Where do you get your traffic from?

Everyone is searching for the golden ratio, and it depends on the category. We get our traffic from organic social, social partnerships and SEO.

Swiping up on Instagram is a not insignificant amount of traffic. Apple News and Flipboard have been good to us. Twenty publishers on a monthly basis syndicate our content, from Yahoo to Brit + Co. SEO will be big an opportunity for us. We have a lot of content that’s evergreen. Our “Thunder Road” on search is what to do if you drop your baby, which people search for in incognito mode.

As the content marketing space matures, do you see any trends in where budgets are coming from?

Today, in a marketing organization, you may have 10 people for which content marketing is a relevant tactic. You have to make sure that one person is the right person for that moment in time.

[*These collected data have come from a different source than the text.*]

/-- Division and subtraction are correctly rounded too (41_numerics.md R64, R65): a finite result of finite operands is
nearest to the exact quotient or difference, a tie going to an even fraction; a quotient's sign is the exclusive or of
the signs. -/
def Obligations.QuotientAndDifferenceRoundToNearestEven : Prop :=
  ∀ (d : BitVec 23) (a b : F32), F32.isFinite a = true → F32.isFinite b = true →
    (F32.isZero b = false → F32.isFinite (F32.fdiv d a b) = true →
      F32.sign (F32.fdiv d a b) = (F32.sign a ^^ F32.sign b) ∧ ∀ c : F32, F32.isFinite c = true →
      ((F32.units a * F32.unit : Int) - F32.units (F32.fdiv d a b) * F32.units b).natAbs ≤
        ((F32.units a * F32.unit : Int) - F32.units c * F32.units b).natAbs ∧
      (((F32.units a * F32.unit : Int) - F32.units (F32.fdiv d a b) * F32.units b).natAbs =
        ((F32.units a * F32.unit : Int) - F32.units c * F32.units b).natAbs →
        F32.units c ≠ F32.units (F32.fdiv d a b) → F32.magBits (F32.fdiv d a b) % 2 = 0)) ∧
    (F32.isFinite (F32.fsub d a b) = true → ∀ c : F32, F32.isFinite c = true →
      (F32.signedUnits a - F32.signedUnits b - F32.signedUnits (F32.fsub d a b)).natAbs ≤
        (F32.signedUnits a - F32.signedUnits b - F32.signedUnits c).natAbs ∧
      ((F32.signedUnits a - F32.signedUnits b - F32.signedUnits (F32.fsub d a b)).natAbs =
        (F32.signedUnits a - F32.signedUnits b - F32.signedUnits c).natAbs →
        F32.signedUnits c ≠ F32.signedUnits (F32.fsub d a b) → F32.magBits (F32.fsub d a b) % 2 = 0))

/-- N-NEG (41_numerics.md R75): multiplying a non-NaN by -1.0 flips its sign bit and nothing else. -/
def Obligations.MulByMinusOneFlipsSign : Prop :=
  ∀ (d : BitVec 23) (x : F32), F32.isNaN x = false → (binary32 d).fmul x 0xBF800000#32 = x ^^^ 0x80000000#32

/-- N-ONE and N-ZERO (41_numerics.md R75): multiplying a non-NaN by 1.0 leaves it; multiplying a finite value by `+0.0`
gives a zero of its sign. -/
def Obligations.MulByOneAndByZero : Prop :=
  ∀ (d : BitVec 23) (x : F32),
    (F32.isNaN x = false → (binary32 d).fmul x 0x3F800000#32 = x) ∧
    (F32.isFinite x = true → (binary32 d).fmul x 0x00000000#32 = if F32.sign x then 0x80000000#32 else 0x00000000#32)

/-- N-COMM (41_numerics.md R75): multiplication commutes, so both orders of the two constants give the same `K`. The
rule says so for results that are no NaN; that a NaN result has the same bits in both orders rests on the model's own
choice that both take the same draw (log 5). -/
def Obligations.MulCommutes : Prop :=
  ∀ (d : BitVec 23) (x y : F32), (binary32 d).fmul x y = (binary32 d).fmul y x

/-- N-MONO (41_numerics.md R75): multiplication by a finite value above zero keeps the order of non-NaN values. -/
def Obligations.MulByPositiveIsMonotone : Prop :=
  ∀ (d : BitVec 23) (x a b : F32), F32.isFinite x = true → 0 < F32.order x → F32.isNaN a = false → F32.isNaN b = false →
    F32.order a ≤ F32.order b → F32.order ((binary32 d).fmul x a) ≤ F32.order ((binary32 d).fmul x b)

/-- N-NAN (41_numerics.md R75): an operation with a NaN operand, and infinity times zero, give a quiet NaN; which one
it is, is free. -/
def Obligations.NaNOperandsGiveQuietNaN : Prop :=
  ∀ (d : BitVec 23) (a b : F32),
    ((F32.isNaN a = true ∨ F32.isNaN b = true) →
      F32.classify (F32.fmul d a b) = .quietNaN ∧ F32.classify (F32.fdiv d a b) = .quietNaN ∧
        F32.classify (F32.fsub d a b) = .quietNaN) ∧
    ((F32.isInf a = true ∧ F32.isZero b = true ∨ F32.isZero a = true ∧ F32.isInf b = true) →
      F32.classify (F32.fmul d a b) = .quietNaN)

/-- R70: the signs of zeros, of `fmul`, of code 8192 under a finite `K`, and of every code under a zero `K`. -/
def Obligations.ZeroResultsCarrySigns : Prop :=
  (∀ (d : BitVec 23) (a b : F32), F32.isFinite a = true → F32.isFinite b = true →
    (F32.isZero a = true ∨ F32.isZero b = true) →
    F32.fmul d a b = if (F32.sign a ^^ F32.sign b) = true then 0x80000000#32 else 0x00000000#32) ∧
  ∀ (d : BitVec 23) (r : Code14) (fs ff : F32),
    (F32.isFinite (scaleProduct d fs ff) = true →
      calibrate d 8192 fs ff = if F32.sign (scaleProduct d fs ff) then 0x80000000#32 else 0x00000000#32) ∧
    (F32.isZero (scaleProduct d fs ff) = true →
      calibrate d r fs ff =
        if (F32.sign (scaleProduct d fs ff) ^^ decide (r.toNat < 8192)) = true then 0x80000000#32 else 0x00000000#32)
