/-- A device of two channels: four words of its stream are legal at their positions. -/
theorem stream_legal (p : Nat) (w : Word16) (h : ([0x0100#16, 0xFFFF#16, 0x8100#16, 0x0101#16] : List Word16)[p]? = some w) :
    syncOk (p % 2) w = true := by
  match p, h with
  | 0, h => cases h; decide
  | 1, h => cases h; decide
  | 2, h => cases h; decide
  | 3, h => cases h; decide

/-- The host configures 3 (its third word faults), or 1 (the word after its first row faults). -/
theorem test_witness_WrongChannelCountFaultPosition :
    (∀ (p : Nat) (w : Word16), ([0x0100#16, 0xFFFF#16, 0x8100#16, 0x0101#16] : List Word16)[p]? = some w →
      syncOk (p % 2) w = true) ∧
    ((running 3 0).Inv ∧ (running 3 0).Accepts 3 0x41200000 0x3F800000 ∧ 2 < (3#6).toNat ∧
      ([0x0100#16, 0xFFFF#16, 0x8100#16, 0x0101#16] : List Word16)[2]? = some 0x8100#16) ∧
    ((running 1 0).Inv ∧ (running 1 0).Accepts 1 0x41200000 0x3F800000 ∧ (1#6).toNat < 2 ∧
      ([0x0100#16, 0xFFFF#16, 0x8100#16, 0x0101#16] : List Word16)[1]? = some 0xFFFF#16) :=
  ⟨stream_legal, ⟨⟨by decide, by decide, by decide⟩, by decide⟩, ⟨test_witness_invariant.2.2.2.1, by decide⟩⟩

theorem test_witness_SlippedStreamFaultsAtIndexZero :
    (∀ (j : Nat) (w : Word16), ([0x0100#16, 0xFFFF#16] : List Word16)[j]? = some w → syncOk j w = true) ∧
      ([0x0100#16, 0xFFFF#16] : List Word16).flatMap wireBytes = 0x00#8 :: 0x01#8 :: 0xFF#8 :: [0xFF#8] ∧
      ([0x0100#16, 0xFFFF#16] : List Word16)[1]? = some 0xFFFF#16 ∧
      syncOk 0 0x0100 = true ∧ syncOk 0 0xFFFE = true :=
  ⟨row_legal, by decide, by decide, by decide, by decide⟩

theorem test_witness_ResetGivesResetState :
    violated.Faulted ∧ (∃ t, perform (.readReg 6) violated = .next t) ∧ HostOp.readReg 6 ≠ .reset ∧
      ∃ t, perform (.configure 2 0 0) (resetBlock violated) = .next t :=
  ⟨by decide, ⟨_, rfl⟩, by decide, ⟨_, rfl⟩⟩

/-- Counts 0 and 32, counts 33 and 255, and a second `CONFIGURE`. -/
theorem test_witness_ConfigureLatchesOnce :
    State.reset.phase = .unconf ∧ (0#8).toNat ≤ 32 ∧ (32#8).toNat ≤ 32 ∧ 32 < (33#8).toNat ∧ 32 < (255#8).toNat ∧
      (running 2 0).phase ≠ .unconf ∧
      ((running 0 0).Inv ∧ (running 0 0).phase = .run ∧ (running 0 0).channelCount = some 0 ∧
        HostOp.readReg 1 ≠ .reset ∧ ∃ t, perform (.readReg 1) (running 0 0) = .next t) :=
  ⟨rfl, by decide, by decide, by decide, by decide, by decide,
    test_witness_invariant.2.2.2.2.2.2.2.1, rfl, rfl, by decide, ⟨_, rfl⟩⟩

theorem test_witness_TakeRowHandsOverRow :
    ((complete 32).Inv ∧ (complete 32).phase = .run ∧ (complete 32).rowValid = true ∧
      (complete 32).channelCount = some 32 ∧ (31#5).toNat < (32#6).toNat) ∧
      ¬ ((running 2 1).phase = .run ∧ (running 2 1).rowValid = true) :=
  ⟨⟨test_witness_invariant.2.2.2.2.2.2.1, rfl, rfl, rfl, by decide⟩, by decide⟩

/-- Register 63 of a complete row of 32, the ends of the unassigned numbers, and the record of a fault. -/
theorem test_witness_ReadRegFollowsTable :
    (complete 32).Inv ∧ (readRegister 63 (complete 32)).isSome = true ∧ readRegister 5 (complete 32) = none ∧
      (7 ≤ (7#6).toNat ∧ (31#6).toNat ≤ 31) ∧ (63#6).toNat = 32 + (31#5).toNat ∧ (32#6).toNat = 32 + (0#5).toNat ∧
      ((complete 32).phase = .run ∧ (complete 32).rowValid = true ∧ (complete 32).channelCount = some 32 ∧
        (31#5).toNat < (32#6).toNat) ∧
      violated.Inv ∧ violated.phase = .faultSync :=
  ⟨test_witness_invariant.2.2.2.2.2.2.1, by decide, by decide, by decide, by decide, by decide, by decide,
    test_witness_invariant.2.2.2.2.2.2.2.2.1, rfl⟩

/-- A state of each row of the table, an enabled and a disabled operation. -/
theorem test_witness_EnabledExactlyAsTable :
    State.reset.Inv ∧ outOfRange.Inv ∧ enabled (.push 0) (running 2 0) = true ∧ enabled .takeRow (running 2 0) = false :=
  ⟨test_witness_invariant.1, test_witness_invariant.2.2.2.2.2.2.2.2.2, by decide, by decide⟩

theorem test_witness_HostOperationFrame :
    (∃ t, perform .reset violated = .next t) ∧ (∃ t, perform .takeRow (complete 2) = .next t) ∧
      (∃ t, perform (.readReg 0) violated = .next t) ∧ (∃ t, perform (.push 0x0100) (running 2 0) = .next t) ∧
      ∃ t, perform (.configure 33 0 0) State.reset = .next t :=
  ⟨⟨_, rfl⟩, ⟨_, rfl⟩, ⟨_, rfl⟩, ⟨_, rfl⟩, ⟨_, rfl⟩⟩

/-- Both causes happen. -/
theorem test_witness_OnlyTwoCausesOfFault :
    ((running 2 1).Inv ∧ faultLevel (running 2 1) = false ∧
      ∃ t, perform (.push 0x0100) (running 2 1) = .next t ∧ faultLevel t = true) ∧
    (State.reset.Inv ∧ faultLevel State.reset = false ∧
      ∃ t, perform (.configure 33 0 0) State.reset = .next t ∧ faultLevel t = true) ∧
    ((running 2 1).Accepts 2 0x41200000 0x3F800000 ∧ 0x0100#16 &&& 0x0101#16 ≠ expect (running 2 1).idx.toNat) ∧
    State.reset.phase = .unconf ∧ 32 < (33#8).toNat :=
  ⟨⟨test_witness_invariant.2.2.1, rfl, ⟨_, rfl, rfl⟩⟩, ⟨test_witness_invariant.1, rfl, ⟨_, rfl, rfl⟩⟩, by decide, rfl, by decide⟩

theorem test_witness_FaultsLastUntilReset :
    violated.Faulted ∧ outOfRange.Faulted ∧ HostOp.readReg 6 ≠ .reset ∧ ∃ t, perform (.readReg 6) violated = .next t :=
  ⟨by decide, by decide, by decide, ⟨_, rfl⟩⟩

theorem test_witness_ConfigurationIsFixedForSession :
    (running 2 1).phase ≠ .unconf ∧ HostOp.push 0x0101#16 ≠ .reset ∧ (running 2 1).channelCount = some 2 ∧
      (running 2 1).fullScale = some 0x41200000#32 ∧ (running 2 1).fudge = some 0x3F800000#32 ∧
      ∃ t, perform (.push 0x0101) (running 2 1) = .next t ∧ t.phase = .run :=
  ⟨by decide, by decide, rfl, rfl, rfl, ⟨_, rfl, rfl⟩⟩

theorem test_witness_CompleteRowHoldsBackWords :
    State.Inv { complete 2 with pending := [.push 0x0100#16] } ∧ (complete 2).rowValid = true ∧
      (∃ t, perform (.readReg 32) (complete 2) = .next t) ∧ HostOp.readReg 32 ≠ .takeRow ∧ HostOp.readReg 32 ≠ .reset :=
  ⟨test_witness_invariant.2.2.2.2.2.1, rfl, ⟨_, rfl⟩, by decide, by decide⟩

theorem test_witness_StepRunsDecodedWord :
    (State.reset.withFetchWord 16 0x9D21).pending = [.push (wireWord 0x21#8 0x9D#8)] ∧
      decode [0x21#8, 0x9D#8] = .ok (.next 10000, []) ∧ (Instr.next 10000).wf = true :=
  ⟨by decide, rfl, by decide⟩

/-- A `NUMERICS` other than the default (00_scope.md R8): its product is its second operand, so a sample is its `t2`. -/
def otherNumerics : DrawnNumerics := fun d => { binary32 d with fmul := fun _ b => b }
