theorem tableRow_eq_accepting_iff (s : State) : tableRow s = some .accepting ↔ ∃ n, pushCount s = some n := by
  rw [exists_pushCount_iff]
  cases hp : s.phase with
  | run =>
    have hpos : ∀ n : Count, ¬ n = 0#6 ↔ 1 ≤ n.toNat := fun n => by
      rw [Nat.one_le_iff_ne_zero, ne_eq, ← BitVec.toNat_inj]
      rfl
    rw [tableRow_of_run hp]
    cases s.rowValid with
    | true => simp
    | false => simp [hpos]
  | _ => simp [tableRow, hp]

theorem enabled_configure_iff (s : State) (n : BitVec 8) (fs ff : F32) :
    enabled (.configure n fs ff) s = true ↔ s.phase = .unconf := by
  simp [enabled_iff_tableRow, enabledIn, tableRow_eq_unconf_iff]

theorem enabled_push_iff (s : State) (w : Word16) :
    enabled (.push w) s = true ↔ ∃ n, pushCount s = some n := by
  simp [enabled_iff_tableRow, enabledIn, tableRow_eq_accepting_iff]

theorem enabled_takeRow_iff (s : State) : enabled .takeRow s = true ↔ s.phase = .run ∧ s.rowValid = true := by
  simp [enabled_iff_tableRow, enabledIn, tableRow_eq_rowComplete_iff]

theorem State.Inv.enabled_readReg_iff {s : State} (hinv : s.Inv) (r : RegNumber) :
    enabled (.readReg r) s = true ↔ s.Readable r.toNat := by
  rw [enabled_iff_tableRow (by simp), State.Readable]
  cases hp : s.phase with
  | run =>
    obtain ⟨hsome, -⟩ := hinv.configured (.inl hp)
    obtain ⟨n, hn⟩ := Option.isSome_iff_exists.mp hsome
    rw [tableRow_of_run hp]
    cases hrow : s.rowValid with
    | true =>
      simp [enabledIn, regEnabled, State.count]
      omega
    | false =>
      by_cases hzero : n = 0#6 <;> simp [hn, hzero, enabledIn, regEnabled] <;> omega
  | unconf => simp [tableRow, hp, enabledIn, regEnabled]
  | faultSync =>
    simp [tableRow, hp, enabledIn, regEnabled]
    omega
  | faultCfg => simp [tableRow, hp, enabledIn, regEnabled]

/-! ## Where an operation has a step -/

theorem exists_perform_configure_iff (s : State) (n : BitVec 8) (fs ff : F32) :
    (∃ t, perform (.configure n fs ff) s = .next t) ↔ s.phase = .unconf := by
  change (∃ t, performConfigure n fs ff s = .next t) ↔ _
  unfold performConfigure
  split_ifs with hun <;> simp [hun]

theorem exists_perform_readReg_iff (s : State) (r : RegNumber) :
    (∃ t, perform (.readReg r) s = .next t) ↔ ∃ v, readRegister r s = some v := by
  change (∃ t, performReadReg r s = .next t) ↔ _
  unfold performReadReg
  cases readRegister r s <;> simp

theorem State.Inv.exists_perform_takeRow_iff {s : State} (hinv : s.Inv) :
    (∃ t, perform .takeRow s = .next t) ↔ s.phase = .run ∧ s.rowValid = true := by
  constructor
  · rintro ⟨t, h⟩
    by_contra hno
    rw [show perform .takeRow s = .fault .takeRowNotEnabled from if_neg hno] at h
    cases h
  · rintro ⟨-, hrow⟩
    obtain ⟨vs, h⟩ := hinv.perform_takeRow hrow
    exact ⟨_, h⟩

/-- `READ_REG` of a register that has a value gives the host that value (42_row_and_host_ops.md R87). -/
theorem perform_readReg_of_some {s : State} {r : RegNumber} {v : BitVec 32} (h : readRegister r s = some v) :
    perform (.readReg r) s = .next (addReply (.register r v) s) := by
  simp [perform, performOn, performReadReg, h]

theorem perform_readReg_of_none {s : State} {r : RegNumber} (h : readRegister r s = none) :
    perform (.readReg r) s = .refused (.registerNotReadable r) := by
  simp [perform, performOn, performReadReg, h]

/-! ## The statements -/

/-- Settles O46: under the invariant the entries below the count hold the values that `rowValues` collects. -/
theorem takeRowHandsOverRow : Obligations.TakeRowHandsOverRow := by
  refine ⟨fun s n hinv hphase hrow hn => ?_, fun s hno => if_neg hno⟩
  obtain ⟨m, -, hm, -, hmax, hout⟩ := hinv.complete_row hrow
  obtain rfl : n = m := Option.some.inj (hn.symm.trans hm)
  obtain ⟨vs, hvs, hlen, hvalues⟩ := rowValues_of_isSome s.out n.toNat hmax hout
  exact ⟨vs, hlen, hvalues, perform_takeRow_of_rowValues hphase hrow hn hvs⟩

/-- Settles O47: the rows of the register table, and the values the invariant gives the readable registers. -/
theorem readRegFollowsTable : Obligations.ReadRegFollowsTable := by
  intro s hinv
  refine ⟨fun r v => perform_readReg_of_some, fun r => perform_readReg_of_none,
    ⟨_, readRegister_status s, statusWord_fields s⟩, by decide, readRegister_channelCount s, readRegister_fullScale s,
    readRegister_fudge s, readRegister_idx s, readRegister_errIndex s, readRegister_errWord s,
    fun r hlo hhi => readRegister_unassigned hlo hhi s, fun r j hr => ?_, fun hphase => ?_, fun hphase => ?_,
    fun r j n hr hphase hrow hn hlt => ?_⟩
  · simp only [readRegister_out hr, outReadable_iff]
  · have hread : ∀ r : RegNumber, 1 ≤ r.toNat ∧ r.toNat ≤ 3 → ∃ v, readRegister r s = some v := fun r hr =>
      (hinv.exists_readRegister_iff r).mpr (.inr (.inl ⟨hr, hphase⟩))
    obtain ⟨a, ha⟩ := hread 1 (by decide)
    obtain ⟨b, hb⟩ := hread 2 (by decide)
    obtain ⟨c, hc⟩ := hread 3 (by decide)
    exact ⟨a, b, c, ha, hb, hc⟩
  · have hread : ∀ r : RegNumber, 5 ≤ r.toNat ∧ r.toNat ≤ 6 → ∃ v, readRegister r s = some v := fun r hr =>
      (hinv.exists_readRegister_iff r).mpr (.inr (.inr (.inl ⟨hr, hphase⟩)))
    obtain ⟨a, ha⟩ := hread 5 (by decide)
    obtain ⟨b, hb⟩ := hread 6 (by decide)
    exact ⟨a, b, ha, hb⟩
  · obtain ⟨v, hv⟩ := hinv.exists_readOut hrow hn hlt
    rw [readRegister_out hr, if_pos ((outReadable_iff s j).mpr ⟨hphase, hrow, n, hn, hlt⟩)]
    exact ⟨v, hv⟩

/-- Settles O48: each operation's own condition is its column of the table. -/
theorem enabledExactlyAsTable : Obligations.EnabledExactlyAsTable := by
  intro op s hinv
  cases op with
  | reset =>
    have hstep : ∃ t, perform .reset s = .next t := ⟨_, rfl⟩
    exact iff_of_true hstep (enabled_reset s)
  | configure n fs ff => rw [exists_perform_configure_iff, enabled_configure_iff]
  | push w => exact (hinv.exists_exec_next_iff (decodeWord w)).trans (enabled_push_iff s w).symm
  | takeRow => rw [hinv.exists_perform_takeRow_iff, enabled_takeRow_iff]
  | readReg r => rw [exists_perform_readReg_iff, hinv.exists_readRegister_iff, hinv.enabled_readReg_iff]

/-- Settles O49: the six things an operation can do, field by field. -/
theorem hostOperationFrame : Obligations.HostOperationFrame := by
  intro op s t h
  rcases perform_next h with ⟨rfl, rfl⟩ | ⟨n, fs, ff, rfl, -, -, rfl⟩ | ⟨n, fs, ff, rfl, -, -, rfl⟩ | ⟨w, rfl, hexec⟩ |
    ⟨n, vs, rfl, -, -, -, -, rfl⟩ | ⟨r, v, rfl, -, rfl⟩
  · simp
  · simp
  · simp
  · obtain ⟨-, hpending, hreplies, -⟩ := frameWordFrame _ s t hexec
    simp [hpending, hreplies]
  · exact ⟨rfl, fun _ => rfl, fun hne => absurd rfl hne, by simp, fun _ => ⟨⟨rfl, rfl, rfl⟩, rfl, rfl, rfl, rfl⟩⟩
  · simpa using sameBlock_addReply (.register r v) s

/-- Settles O51: in a fault state neither `PUSH` nor `TAKE_ROW` nor `CONFIGURE` is enabled. -/
theorem faultsLastUntilReset : Obligations.FaultsLastUntilReset := by
  intro s hfault
  have hconf : s.phase ≠ .unconf := fun hun => not_faulted_of_phase_eq_unconf hun hfault
  have hrun : s.phase ≠ .run := fun hrun => not_faulted_of_phase_eq_run hrun hfault
  exact ⟨fun op t => perform_sameBlock_of_stuck hconf (pushCount_of_phase_ne_run hrun) (fun hc => hrun hc.1),
    perform_push_of_faulted hfault, perform_configure_of_faulted hfault, _, rfl, rfl, rfl, rfl, rfl⟩

/-! ## A step performs the next operation -/

theorem performNext_of_pending {s : State} {op : HostOp} {rest : List HostOp} (h : s.pending = op :: rest)
    (run : WordExec) : performNext run s = performOn run op { s with pending := rest } := by
  rw [performNext, h]

theorem performNext_of_nil {s : State} (h : s.pending = []) (run : WordExec) :
    performNext run s = .fault .noOperationPending := by
  rw [performNext, h]

/-- Settles O54: the bytes are those of the pushed word, whose kind `performPush` decodes. -/
theorem stepRunsDecodedWord : Obligations.StepRunsDecodedWord := by
  intro s b0 b1 i rest hpending hdecode _
  have hi : decodeWord (wireWord b0 b1) = i := congrArg Prod.fst (Except.ok.inj hdecode)
  rw [step, performNext_of_pending hpending, ← hi]
  rfl

/-- Settles O55: the two cases of the pending list, and the machine as the one of the default `NUMERICS`. -/
theorem stepPerformsNextOperation : Obligations.StepPerformsNextOperation := by
  refine ⟨fun s op rest h => ⟨performNext_of_pending h exec, fun N => performNext_of_pending h (execWith N)⟩,
    fun s h => ⟨performNext_of_nil h exec, fun N => performNext_of_nil h (execWith N)⟩, congrFun step_eq_stepWith, ?_⟩
  rw [core, coreWith, step_eq_stepWith]

/-- Settles O58: the table enables only what has a step, and the step takes the operation from the list. -/
theorem enabledStepNeverStops : Obligations.EnabledStepNeverStops := by
  intro s op rest hinv hpending hen
  have hinv' := inv_pending hinv rest
  obtain ⟨t, ht⟩ := (enabledExactlyAsTable op { s with pending := rest } hinv').mpr hen
  obtain ⟨hrest, -⟩ := hostOperationFrame op _ t ht
  exact ⟨t, (performNext_of_pending hpending exec).trans ht, perform_keeps_inv hinv' ht, hrest⟩

end Sys2Proof.Machine

/-! PROOFS of the statement about the signal rendering (10_state.md R24): which operation an edge acts on, and what the
outputs show. -/

namespace Sys2Proof.Machine

/-! ## The three strobes -/

theorem inReady_iff (s : State) : inReady s = true ↔ ∃ n, pushCount s = some n :=
  Option.isSome_iff_exists

/-- Under the invariant a complete row is one `TAKE_ROW` can take (42_row_and_host_ops.md R89). -/
theorem State.Inv.enabled_takeRow_iff {s : State} (hinv : s.Inv) : enabled .takeRow s = true ↔ s.rowValid = true := by
  rw [Machine.enabled_takeRow_iff]
  refine ⟨And.right, fun hrow => ⟨?_, hrow⟩⟩
  obtain ⟨n, hrun, -⟩ := hinv.complete_row hrow
  exact hrun

theorem pushCount_of_unconf {s : State} (hun : s.phase = .unconf) : pushCount s = none :=
  pushCount_of_phase_ne_run (by simp [hun])

theorem State.Inv.rowValid_of_unconf {s : State} (hinv : s.Inv) (hun : s.phase = .unconf) : s.rowValid = false := by
  obtain ⟨hblank, -⟩ := hinv
  obtain ⟨-, hrow, -⟩ := hblank (.inl hun)
  exact hrow

/-- An operation with a strobe of its own: `in_valid`, `cfg_valid`, `row_take`. -/
abbrev HasStrobe (op : HostOp) : Prop :=
  (∃ w, op = .push w) ∨ (∃ n fs ff, op = .configure n fs ff) ∨ op = .takeRow

/-- Which operation with a strobe is enabled is read off the state alone, so that the conditions exclude each other. -/
theorem State.Inv.strobe_of_enabled {s : State} {op : HostOp} (hinv : s.Inv) (hop : HasStrobe op)
    (hen : enabled op s = true) :
    ((∃ w, op = .push w) ↔ ∃ n, pushCount s = some n) ∧ (op = .takeRow ↔ s.rowValid = true) := by
  rcases hop with ⟨w, rfl⟩ | ⟨n, fs, ff, rfl⟩ | rfl
  · obtain ⟨n, hn⟩ := (enabled_push_iff s w).mp hen
    obtain ⟨-, hrow, -⟩ := (pushCount_eq_some s n).mp hn
    simp [hn, hrow]
  · have hun := (enabled_configure_iff s n fs ff).mp hen
    simp [pushCount_of_unconf hun, hinv.rowValid_of_unconf hun]
  · have hrow := hinv.enabled_takeRow_iff.mp hen
    simp [pushCount_of_rowValid hrow, hrow]

/-! ## One edge -/

theorem edge_of_some {p : Pins} {s : State} {op : HostOp} (h : edgeOp p s = some op) : edge p s = perform op s := by
  rw [edge, h]

theorem edge_of_none {p : Pins} {s : State} (h : edgeOp p s = none) : edge p s = .next s := by
  rw [edge, h]

/-- The operation an edge acts on, by the conditions of the rules (10_state.md R24). -/
theorem State.Inv.edgeOp_eq {s : State} (hinv : s.Inv) (p : Pins) : edgeOp p s =
    if p.rst = true then some .reset
    else if p.cfgValid = true ∧ s.phase = .unconf then some (.configure p.cfgN p.cfgFs p.cfgFf)
    else if p.inValid = true ∧ inReady s = true then some (.push p.inWord)
    else if p.rowTake = true ∧ s.rowValid = true then some .takeRow
    else none := by
  simp only [edgeOp, Bool.and_eq_true, enabled_configure_iff, enabled_push_iff, hinv.enabled_takeRow_iff, inReady_iff]

/-- An edge acts only on an operation that is enabled. -/
theorem enabled_of_edgeOp {p : Pins} {s : State} {op : HostOp} (h : edgeOp p s = some op) : enabled op s = true := by
  unfold edgeOp at h
  split_ifs at h with hrst hcfg hin htake <;> cases h
  · exact enabled_reset s
  · exact (Bool.and_eq_true_iff.mp hcfg).2
  · exact (Bool.and_eq_true_iff.mp hin).2
  · exact (Bool.and_eq_true_iff.mp htake).2

/-- An edge always has a next state, which meets the invariant (10_state.md R24). -/
theorem State.Inv.exists_edge_next {s : State} (hinv : s.Inv) (p : Pins) : ∃ t, edge p s = .next t ∧ t.Inv := by
  cases hop : edgeOp p s with
  | none => exact ⟨s, edge_of_none hop, hinv⟩
  | some op =>
    obtain ⟨t, ht⟩ := (enabledExactlyAsTable op s hinv).mpr (enabled_of_edgeOp hop)
    exact ⟨t, (edge_of_some hop).trans ht, perform_keeps_inv hinv ht⟩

That’s the root of the chaos you are hearing about.

We are still working a bit more on the media side, but the trend is that more of these buckets – whether it’s CRM, creative, comms or a performance marketing team – are getting content marketing budgets. For good reason.

CRM [agency teams] are saying, “We can use this content to drive our retention metrics.”

You hear the same things from performance teams: “Yes, it’s more upper-funnel, but the branded content on Fatherly will help us. The sixth or seventh touch point will be programmatic, and the [original brand] recall will be Fatherly.”

What are publishers worrying about these days?

A lot of publishers that don’t have as much of a well-carved-out market position are worried about the fact that we are in a universe where marketers used to be RFP’ing 12 publishers and working with six of them. Now it’s a winner-take-all environment.

Agency people are getting pinched with procurement teams, and it trickles down to publishers: “Oh, we love this idea you proposed for $1 million. Now do it for $500,000. Or there’s nothing for you.”

Do you take the cut in margin? Where do you stand on principle vs. practicality?

Will Fatherly raise more money to fund growth?

We are running a break-even-or-better business, as we have from the start. We raised last year a bit more opportunistically. We had an opportunity to grow even more quickly, and we only raised from strategics.

BDMI gives us access to an international audience, and they have a ton of operational experience with media companies.

WPP is incredibly helpful at giving us a 30,000-foot view of the market. Their investment is largely immaterial from a campaign-by-campaign investment decision.

And [talent agency] UTA is helping with all the original programming we are developing.

What kind of original programming?

We are going to launch a broader podcast network. On the existing podcast, we’ve had some celebrities with their help, and some without. We have Ken Burns to Michael Strahan to Mike Tyson – an eclectic group of people and guys who aren’t in the press talking about their experiences as parents or son.

What do you make of the podcast market?

I’m bullish on it. I see a lot more innovation in the space, and there are well-funded, VC-backed companies trying to solve problems in the podcast ecosystem, like the distribution of content, analytics, the ease of content creation or the metadata problem for podcasting.

The trend line is that listenership is going up and to the right. As a platform, podcasting tends to be a confessional medium, which lends itself to the kind of emotionally honest content that we develop.

This interview has been condensed and edited.

This post was syndicated from Ad Exchanger.